W tensorflow/core/kernels/data/generator_dataset_op.cc:103] Error occurred when finalizing GeneratorDataset iterator: Cancelled: Operation was cancelled

Also, after some epochs, it does not show log and shows this error

This step is in Failed state with this message: The node was low on resource: memory. Container main was using 100213872Ki, which exceeds its request of 0. Container wait was using 25056Ki, which exceeds its request of 0.

Radhi
  • 6,289
  • 15
  • 47
  • 68

7 Answers7

5

In my case, I didn't match the batch_size and steps_per_epoch

For example,

his = Test_model.fit_generator(datagen.flow(trainrancrop_images, trainrancrop_labels, batch_size=batchsize),
                               steps_per_epoch=len(trainrancrop_images)/batchsize,
                               validation_data=(test_images, test_labels),
                               epochs=1,
                               callbacks=[callback])

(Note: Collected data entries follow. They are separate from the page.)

/-- The memory after an access. -/
theorem Memory.access_memOr (e : Endian) (m : Memory) (a w : Word) (rd wr : Bool) :
    (m.access e a w rd wr).memOr m =
      if rd = false ∧ wr = true ∧ aligned a = true then m.writeWord e a w else m := by
  unfold Memory.access memRead memWrite MemAccess.memOr
  cases rd <;> cases wr <;> cases aligned a <;> rfl

/-- The read-data output of an access. -/
theorem Memory.access_dataOr (e : Endian) (m : Memory) (a w : Word) (rd wr : Bool) (drawn : Word) :
    (m.access e a w rd wr).dataOr drawn =
      if rd = true ∧ wr = false ∧ aligned a = true then m.readWord e a else drawn := by
  unfold Memory.access memRead memWrite MemAccess.dataOr
  cases rd <;> cases wr <;> cases aligned a <;> rfl

/-- Settles O15: the contract is `Memory.access` at each pair of flags, its faults are `Memory.access_faults`, and an
aligned read is `Memory.readWord`, which composes the four bytes in the memory's order. -/
theorem memoryAccessContract : Obligations.MemoryAccessContract := by
  refine ⟨fun e m a w => ⟨rfl, rfl, rfl, rfl⟩, fun e m a w rd wr stage => ?_, fun m a => ⟨fun ha e => ?_, fun ha => ?_⟩⟩
  · simp only [Memory.access_faults, aligned_eq_false_iff]
  · exact memRead_eq_none.mpr ((aligned_eq_false_iff a).mpr ha)
  · have haligned := (aligned_iff a).mpr ha
    exact ⟨memRead_of_aligned haligned, memRead_of_aligned haligned⟩

/-- Settles O41: MEM's faults are those of its access, IF's those of its fetch, and no other stage raises one
(`stepFaults_eq`). -/
theorem faultsOfAStep : Obligations.FaultsOfAStep := by
  intro c s
  rw [stepFaults_eq, dmemAccess, Memory.access_faults, fetchFaults_eq]
  simp only [aligned_eq_false_iff]

/-! ## Word writes and word reads (R55 to R57) -/

/-- A word read after a word write: the word written where it was written, and otherwise as before. -/
theorem Memory.readWord_writeWord {e : Endian} {m : Memory} {a b w : Word} (hm : m.wf = true) (ha : aligned a = true)
    (hb : aligned b = true) :
    (m.writeWord e a w).readWord e b = if b = a then w else m.readWord e b := by
  unfold Memory.readWord
  split
  case isTrue hba =>
    subst hba
    have hbyte (i : Nat) (hi : i < 4) : (m.writeWord e b w).read (b.toNat + i) = byteOfWord e w i :=
      Memory.read_writeWord_inside hm ha hi
    have hbyte0 : (m.writeWord e b w).read b.toNat = byteOfWord e w 0 := hbyte 0 (by decide)
    rw [hbyte0, hbyte 1 (by decide), hbyte 2 (by decide), hbyte 3 (by decide), wordOfBytes_byteOfWord]
  case isFalse hba =>
    have hne : b.toNat ≠ a.toNat := fun h => hba (BitVec.eq_of_toNat_eq h)
    have hamod := (aligned_iff a).mp ha
    have hbmod := (aligned_iff b).mp hb
    rw [Memory.read_writeWord_outside (by omega), Memory.read_writeWord_outside (by omega),
      Memory.read_writeWord_outside (by omega), Memory.read_writeWord_outside (by omega)]

theorem Memory.readWord_writeWord_self {e : Endian} {m : Memory} {a w : Word} (hm : m.wf = true)
    (ha : aligned a = true) : (m.writeWord e a w).readWord e a = w := by
  rw [Memory.readWord_writeWord hm ha ha, if_pos rfl]

/-- Settles O17: both accesses succeed at an aligned address, and the read gives the word back
(`Memory.readWord_writeWord_self`). -/
theorem wordWriteReadRoundTrip : Obligations.WordWriteReadRoundTrip := fun _ _ _ _ hm ha =>
  ⟨_, memWrite_of_aligned ha, memRead_eq_some.mpr ⟨ha, Memory.readWord_writeWord_self hm ha⟩⟩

batch_size in the datagen.flow must correspond to the steps_per_epoch in Test_model.fit_generator (actually, I used the wrong value on the steps_per_epoch)

This is one of the cases for the Error, I guess.

As a result, I think the problem arises when there is wrong correspondence on the batch size and steps(iterations)

Maybe the floats can be a problem when you get the step by dividing...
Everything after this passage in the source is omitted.